This is what I'm talking about as a failure to create a culture of fitness.  The Command Team encourages it and tries to fit it into the schedule, but that's not good enough.  As an organization, we have to adjust the schedule to the fit the requirements, not try to squeeze the requirements into the existing schedule.  In other words, if it now takes us four weeks to prepare a ship for a deployment, perhaps we should now take five weeks in order to work in an hour a day for PT?  Impossible you say?  Not at all.  It just requires a change in mindset.  Remember when we could accumulate leave?  We used to combine short work periods with leave periods (essentially meaning that the Engineering Department got no leave).  When we changed the rules on leave accumulation, we had to stop doing that.  Now we have dedicated leave periods, yet the sky didn't fall (despite those who swore it would) and we still manage to put ships to sea.  Frankly, unless the bad guys are coming over the horizon, many of our deadlines are arbitrary anyway.  We just need to change the mindset.


----------



## Halifax Tar

Pusser said:
			
		

> This is what I'm talking about as a failure to create a culture of fitness.  The Command Team encourages it and tries to fit it into the schedule, but that's not good enough.  As an organization, we have to adjust the schedule to the fit the requirements, not try to squeeze the requirements into the existing schedule.  In other words, if it now takes us four weeks to prepare a ship for a deployment, perhaps we should now take five weeks in order to work in an hour a day for PT?  Impossible you say?  Not at all.  It just requires a change in mindset.  Remember when we could accumulate leave?  We used to combine short work periods with leave periods (essentially meaning that the Engineering Department got no leave).  When we changed the rules on leave accumulation, we had to stop doing that.  Now we have dedicated leave periods, yet the sky didn't fall (despite those who swore it would) and we still manage to put ships to sea.  Frankly, unless the bad guys are coming over the horizon, many of our deadlines are arbitrary anyway.  We just need to change the mindset.
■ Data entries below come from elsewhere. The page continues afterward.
/-- The shift of one waiting record (R92). -/
def Record.shift (d : Word) (r : Record) : Record := { r with due := r.due + d, expiry := r.expiry + d }

/-- The shift of one service record (R92, R117). -/
def ServiceRecord.shift (d : Word) (r : ServiceRecord) : ServiceRecord :=
  { r with due := r.due + d, expiry := r.expiry + d, ackTime := r.ackTime + d }

/-- The dispatch unit takes a shift request (R92). -/
def DispatchUnit.shift (d : Word) (u : DispatchUnit) : DispatchUnit :=
  { u with pool := u.pool.map (Record.shift d), held := u.held.map (Record.shift d),
           stack := u.stack.map (ServiceRecord.shift d) }

/-! ## Dispatch unit: acknowledge and DONE -/

/-- The service record that an acknowledge makes of an event at a count (R100). -/
def Record.service (r : Record) (count : Word) : ServiceRecord :=
  { entry := r.entry, cls := r.cls, firstOcc := r.firstOcc, due := r.due, expiry := r.expiry, overrun := r.overrun,
    pulseLine := r.pulseLine, ackTime := count, elapsed := 0, overrunFlag := false }

/-- The acknowledge of R103 for event r: it leaves its list, is pushed, and its slot is refilled. -/
def State.serve (s : State) (r : Record) : State :=
  ({ s with du := { s.du with
    pool := s.du.pool.erase r
    stack := r.service s.time.count :: s.du.stack } } : State).refill

/-- The effect of a VECTOR read on the dispatch unit, by the cases of R102. -/
def State.ackEffect (s : State) : State :=
  if Config.stackDepth ≤ s.du.stack.length then s
  else
    match s.nextEvent with
    | none => s
    | some r => s.serve r

/-- The value that a read drove on the data bus. -/
def State.drive (s : State) (v : Byte) : State := { s with win := { s.win with readData := some v } }

/-- A read of VECTOR: the value and the acknowledge are decided from the same state (R102). -/
def State.readVector (s : State) : State :=
  let t := s.finishTick
  t.ackEffect.drive t.vectorValue

/-- A write of DONE (R110, R111). -/
def State.writeDone (s : State) (b : Byte) : State :=
  let t := s.finishTick
  match t.du.stack with
  | [] => t.setCause .deliveryError
  | top :: rest =>
    if b = byteOfNat top.entry then
      ({ t with du := { t.du with stack := rest } } : State).releaseAfter top.entry top.pulseLine
    else t.setCause .deliveryError

/-! ## List controller: the arbiter -/

/-- The first full trigger latch, in line order (R60). -/
def ListController.fullLatch (c : ListController) : Option InLine := allInLines.find? fun n => (c.latches[n]).isSome

/-- The arbiter's choice among the pieces of work that wait (R60). -/
def ListController.choose (c : ListController) : Work :=
  if c.owed then .run none
  else
    match c.fullLatch with
    | some n => .latch n
    | none => if c.slot.isSome then .operation .started else .rest

/-- A piece of work ends: the arbiter chooses the next one, or the controller comes to rest (R59, R60). -/
def State.endWork (s : State) : State := { s with lc := { s.lc with work := s.lc.choose } }

/-- Something has become ready: a controller at rest takes it at once (R59). -/
def State.wake (s : State) : State := if s.lc.work = .rest then s.endWork else s

/-- The work in hand changes its phase. -/
def State.setWork (s : State) (w : Work) : State := { s with lc := { s.lc with work := w } }

/-- Set the due processing owed mark (R46). -/
def State.oweRun (s : State) : State := { s with lc := { s.lc with owed := true } }

/-- A tick arrives at the list controller (R46). -/
def State.takeListTick (s : State) : State :=
  ({ s.oweRun with link := { s.link with ticksToList := s.link.ticksToList - 1 } } : State).wake

/-! ## List controller: the due list -/

/-- Replace an entry record. -/
def State.setEntry (s : State) (e : EntryNo) (en : Entry) : State :=
  { s with lc := { s.lc with entries := s.lc.entries.set e en } }
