-- ==== Sys2Proof/Machine/Signals.lean ====
section
/-! DEFINITION. What the outside sees without a command: the pins INT*, ALERT* and OUT0 to OUT7, and the bytes of the reads
that change nothing. All of it is read off the state after the whole of a tick that the dispatch unit has taken (R77, R87,
R125), so a state between the rows of one tick shows what the end of that tick shows (DESIGN CHOICE, log entry 8). -/

namespace Sys2Proof.Machine

/-- INT* is asserted while ENABLE is 1 and some class is eligible (R96). -/
def State.intAsserted (s : State) : Bool := s.finishTick.serviceWanted

/-- ALERT* is asserted while at least one cause is both set and enabled (R156). -/
def State.alertAsserted (s : State) : Bool := s.finishTick.causeEnabled

/-- The level on the pin of an output line (R122, R125). -/
def State.outPin (s : State) (l : OutLine) : Bool := (s.finishTick.line.outs[l]).level

/-- The STATUS byte (R163). -/
def State.status (s : State) : Byte :=
  byteOfFlags s.du.enable s.busy s.win.collision s.adjusting s.time.run s.intAsserted s.alertAsserted
    (!s.du.stack.isEmpty)

/-- The byte at an address of the window (R162, R163, R166, R167, R172), of a state with no tick half taken. -/
def State.byteAt (s : State) (a : WinAddr) : Byte :=
  match a.toNat with
  | 0x0 => s.status
  | 0x1 => s.lc.opResult.code
  | 0x2 => s.win.entrySelect
  | 0x3 => s.win.stagePtr.setWidth 8
  | 0x4 => s.stageByte
  | 0x5 => s.vectorValue
  | 0x6 => s.win.viewSource ++ s.win.viewIndex
  | 0x7 => s.viewByte
  | 0x8 => s.du.classMask
  | 0x9 => s.alert.causes
  | 0xA => s.alert.enables
  | 0xB => s.outputLevels
  | 0xC => s.inputLevels
  | 0xD => byteOfFlags s.time.run false false false false false false false
  | 0xE => s.time.stagedDivisor.extractLsb' 0 8
  | _ => s.time.stagedDivisor.extractLsb' 8 8

/-- The byte that a read cycle drives on D0 to D7; none while RESET* is asserted, when the cycle is ignored and D0 to D7 are
not driven (R161, R173). The reads with an effect are the commands ACKNOWLEDGE, STAGE_DATA_READ and VIEW_DATA; the other
reads change nothing and have no row in the table (log entry 16). -/
def State.busRead (s : State) (a : WinAddr) : Option Byte :=
  if s.win.resetAsserted then none else some (s.finishTick.byteAt a)

end Sys2Proof.Machine
end

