/-- Nothing falls between the parts of one tick at the dispatch unit (R77, R87, R114, R125): the arrivals whose outcome
depends on the tick, and every pin and every read, find the whole of the tick taken, as if its withdrawals and its check had
come first; these two may come in either order; and whatever command comes between them, what is left after it is what is
left when the whole of the tick is taken before it. That the two rows leave such a state between them is the model's choice,
log entry 8. -/
def Obligations.TickIsTakenWhole : Prop :=
  (∀ (c : Instr) (s : State), ∃ t u, exec c s = .next t ∧ exec c s.finishTick = .next u ∧
    t.finishTick = u.finishTick) ∧
  (∀ s : State, s.intAsserted = s.finishTick.intAsserted ∧ s.alertAsserted = s.finishTick.alertAsserted ∧
    (∀ l, s.outPin l = s.finishTick.outPin l) ∧ (∀ a, s.busRead a = s.finishTick.busRead a)) ∧
  ∀ s : State, s.Live →
    (s.link.posts ≠ [] → exec .postRequest s = exec .postRequest s.finishTick) ∧
    exec .acknowledge s = exec .acknowledge s.finishTick ∧
    (∀ b, exec (.done b) s = exec (.done b) s.finishTick) ∧
    (∀ b, exec (.classMask b) s = exec (.classMask b) s.finishTick) ∧
    (∀ b, exec (.alertClear b) s = exec (.alertClear b) s.finishTick) ∧
    (∀ b, exec (.popMiss b) s = exec (.popMiss b) s.finishTick) ∧
    exec .viewData s = exec .viewData s.finishTick ∧
    s.takeAllPosts = s.finishTick.takeAllPosts ∧
    (∃ t u, exec .staleWithdrawal s = .next t ∧ exec .serviceOverrun t = .next s.finishTick ∧
      exec .serviceOverrun s = .next u ∧ exec .staleWithdrawal u = .next s.finishTick) ∧
    s.finishTick.finishTick = s.finishTick ∧ s.finishTick.du.staleOwed = false ∧ s.finishTick.du.overrunOwed = false

/-! ## Dispatch unit: eligibility, acknowledge, DONE -/

/-- Eligibility, INT*, ALERT* and STATUS (R95, R96, R156, R163): a class is eligible under the four conditions; INT* is
asserted while ENABLE is 1 and some class is eligible; ALERT* while a cause is set and enabled; the bits of STATUS, which
report these two lines. Lines and STATUS follow the state after the whole of a tick already taken: the model's choice, log
entry 8; that a read of STATUS is a function is log entry 16. -/
def Obligations.EligibilityDrivesTheLinesAndStatus : Prop :=
  ∀ s : State,
    (∀ c : ClassNo, s.eligible c = true ↔
      (∃ r ∈ s.du.pool, r.cls = c) ∧ s.du.classMask.getLsbD c = false ∧ s.du.stack.length < 4 ∧
      (s.du.stack = [] ∨ ∃ top rest, s.du.stack = top :: rest ∧ c < top.cls)) ∧
    (s.intAsserted = true ↔ s.du.enable = true ∧ ∃ c, s.finishTick.eligible c = true) ∧
    (s.alertAsserted = true ↔
      ∃ n : Fin 8, s.finishTick.alert.causes.getLsbD n = true ∧ s.alert.enables.getLsbD n = true) ∧
    (s.Live → ∃ b : Byte, s.busRead 0x0 = some b ∧
     b.getLsbD 0 = s.du.enable ∧ (b.getLsbD 1 = true ↔ ∃ op, s.lc.slot = some op) ∧ b.getLsbD 2 = s.win.collision ∧
     (b.getLsbD 3 = true ↔ ∃ d, s.lc.work = .operation (.adjusting d)) ∧ b.getLsbD 4 = s.time.run ∧
     b.getLsbD 5 = s.intAsserted ∧ b.getLsbD 6 = s.alertAsserted ∧ (b.getLsbD 7 = true ↔ s.du.stack ≠ []))
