-- ==== Sys2Proof/Laws/State.lean ====
section
/-! SUPPORT. What each named operation leaves alone: for each operation, one lemma per block of State that it does not
touch. A later proof cites these and does not unfold the operation. -/

namespace Sys2Proof.Machine

/-- A fold of steps that each keep a view of the state keeps it. -/
theorem foldl_frame {α β : Type} (f : State → α → State) (g : State → β) (h : ∀ s a, g (f s a) = g s) :
    ∀ (l : List α) (s : State), g (l.foldl f s) = g s
  | [], _ => rfl
  | a :: l, s => by rw [List.foldl_cons, foldl_frame f g h l, h]

/-! ## Time base, alerts, output lines, dispatch unit -/

@[simp] theorem State.makeTick_lc (s : State) : s.makeTick.lc = s.lc := rfl
@[simp] theorem State.makeTick_du (s : State) : s.makeTick.du = s.du := rfl
@[simp] theorem State.makeTick_line (s : State) : s.makeTick.line = s.line := rfl
@[simp] theorem State.makeTick_alert (s : State) : s.makeTick.alert = s.alert := rfl
@[simp] theorem State.makeTick_win (s : State) : s.makeTick.win = s.win := rfl
@[simp] theorem State.makeTick_pending (s : State) : s.makeTick.pending = s.pending := rfl

@[simp] theorem State.tbclk_lc (s : State) : s.tbclk.lc = s.lc := by unfold State.tbclk; repeat (first | rfl | split)
@[simp] theorem State.tbclk_du (s : State) : s.tbclk.du = s.du := by unfold State.tbclk; repeat (first | rfl | split)
@[simp] theorem State.tbclk_line (s : State) :
    s.tbclk.line = s.line := by unfold State.tbclk; repeat (first | rfl | split)
@[simp] theorem State.tbclk_alert (s : State) :
    s.tbclk.alert = s.alert := by unfold State.tbclk; repeat (first | rfl | split)
@[simp] theorem State.tbclk_win (s : State) :
    s.tbclk.win = s.win := by unfold State.tbclk; repeat (first | rfl | split)
@[simp] theorem State.tbclk_pending (s : State) :
    s.tbclk.pending = s.pending := by unfold State.tbclk; repeat (first | rfl | split)

@[simp] theorem State.timeControl_lc (s : State) (r c : Bool) : (s.timeControl r c).lc = s.lc := rfl
@[simp] theorem State.timeControl_link (s : State) (r c : Bool) : (s.timeControl r c).link = s.link := rfl
@[simp] theorem State.timeControl_du (s : State) (r c : Bool) : (s.timeControl r c).du = s.du := rfl
@[simp] theorem State.timeControl_line (s : State) (r c : Bool) : (s.timeControl r c).line = s.line := rfl
@[simp] theorem State.timeControl_alert (s : State) (r c : Bool) : (s.timeControl r c).alert = s.alert := rfl
@[simp] theorem State.timeControl_win (s : State) (r c : Bool) : (s.timeControl r c).win = s.win := rfl
@[simp] theorem State.timeControl_pending (s : State) (r c : Bool) : (s.timeControl r c).pending = s.pending := rfl

@[simp] theorem State.divisorLow_lc (s : State) (b : Byte) : (s.divisorLow b).lc = s.lc := rfl
@[simp] theorem State.divisorLow_link (s : State) (b : Byte) : (s.divisorLow b).link = s.link := rfl
@[simp] theorem State.divisorLow_du (s : State) (b : Byte) : (s.divisorLow b).du = s.du := rfl
@[simp] theorem State.divisorLow_line (s : State) (b : Byte) : (s.divisorLow b).line = s.line := rfl
@[simp] theorem State.divisorLow_alert (s : State) (b : Byte) : (s.divisorLow b).alert = s.alert := rfl
@[simp] theorem State.divisorLow_win (s : State) (b : Byte) : (s.divisorLow b).win = s.win := rfl
@[simp] theorem State.divisorLow_pending (s : State) (b : Byte) : (s.divisorLow b).pending = s.pending := rfl

@[simp] theorem State.divisorHigh_lc (s : State) (b : Byte) : (s.divisorHigh b).lc = s.lc := rfl
@[simp] theorem State.divisorHigh_link (s : State) (b : Byte) : (s.divisorHigh b).link = s.link := rfl
@[simp] theorem State.divisorHigh_du (s : State) (b : Byte) : (s.divisorHigh b).du = s.du := rfl
@[simp] theorem State.divisorHigh_line (s : State) (b : Byte) : (s.divisorHigh b).line = s.line := rfl
@[simp] theorem State.divisorHigh_alert (s : State) (b : Byte) : (s.divisorHigh b).alert = s.alert := rfl
@[simp] theorem State.divisorHigh_win (s : State) (b : Byte) : (s.divisorHigh b).win = s.win := rfl
@[simp] theorem State.divisorHigh_pending (s : State) (b : Byte) : (s.divisorHigh b).pending = s.pending := rfl

@[simp] theorem State.load_lc (s : State) (n : Word) : (s.load n).lc = s.lc := rfl
@[simp] theorem State.load_link (s : State) (n : Word) : (s.load n).link = s.link := rfl
@[simp] theorem State.load_du (s : State) (n : Word) : (s.load n).du = s.du := rfl
@[simp] theorem State.load_line (s : State) (n : Word) : (s.load n).line = s.line := rfl
@[simp] theorem State.load_alert (s : State) (n : Word) : (s.load n).alert = s.alert := rfl
@[simp] theorem State.load_win (s : State) (n : Word) : (s.load n).win = s.win := rfl
@[simp] theorem State.load_pending (s : State) (n : Word) : (s.load n).pending = s.pending := rfl

@[simp] theorem State.setCause_time (s : State) (c : Cause) : (s.setCause c).time = s.time := rfl
@[simp] theorem State.setCause_lc (s : State) (c : Cause) : (s.setCause c).lc = s.lc := rfl
@[simp] theorem State.setCause_link (s : State) (c : Cause) : (s.setCause c).link = s.link := rfl
@[simp] theorem State.setCause_du (s : State) (c : Cause) : (s.setCause c).du = s.du := rfl
@[simp] theorem State.setCause_line (s : State) (c : Cause) : (s.setCause c).line = s.line := rfl
@[simp] theorem State.setCause_win (s : State) (c : Cause) : (s.setCause c).win = s.win := rfl
@[simp] theorem State.setCause_pending (s : State) (c : Cause) : (s.setCause c).pending = s.pending := rfl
I totally agree with you in all respects but there is another factor in this equation that is not mentioned. The Navy is heavily civilian driven and I think this had led to Navy that is out of whack some what with the requirements of the CF when it comes to PT.

I know on the east coast the fleet seems to revolve around FMF and the whims of its union controlled/restrained pers. This may be harsh but anyone with time in a FMF will know exactly what I'm talking about.


----------



## Stoker

Halifax Tar said:
			
		

> I totally agree with you in all respects but there is another factor in this equation that is not mentioned. The Navy is heavily civilian driven and I think this had led to Navy that is out of whack some what with the requirements of the CF when it comes to PT.
> 
> I know on the east coast the fleet seems to revolve around FMF and the whims of its union controlled/restrained pers. This may be harsh but anyone with time in a FMF will know exactly what I'm talking about.



I know what your saying. I would even go further and say the union is out of control in that yard. Its bad enough that they are allowed in the dockyard gym.


----------



## Halifax Tar

Chief Stoker said:
			
		

> I know what your saying. I would even go further and say the union is out of control in that yard. Its bad enough that they are allowed in the dockyard gym.



I actually have no problem with them in the gym. I do have a problem when one of my LS fails his PT test, I administer the IC with directed remedial PT 5 times a week for 12 weeks and the civi "supervisor" gets up in arms and I have to defend my action. Yet when it comes time to write PERs on this LS and I ask this supervisor in question for DIV Notes I get exactly as follows:

LS Bloggins works well with others
LS Bloggins smiles allot 

JUNK!!!!


----------



## Haggis

jwtg said:
			
		

> Haggis' post was condescending to anyone who struggles with the EXPRES, yet toughs it out and passes.



Condescending?  For the love of all that it precious!  It's the *MINIMUM freakin' standard*!!!

Injuries aside, any human being who puts forth even the _smallest of effort _ (after completing BMQ/BMOQ) to do PT should have any trouble maintaining the *MINIMUM * *PHYSICAL FITNESS STANDARD*!  (Yes, I'm yelling!!!).

It's a condition of service - a job requirement.  Just like keeping your will up to date, filling out your SOR.  I get pissed off at this topic because I've seen troops, senior NCMs and officers bitch and gripe about "not having time for PT.  Yet those same "warriors" will take 90 minute lunches, six smoke breaks a day and coffee breaks fore and afternoon.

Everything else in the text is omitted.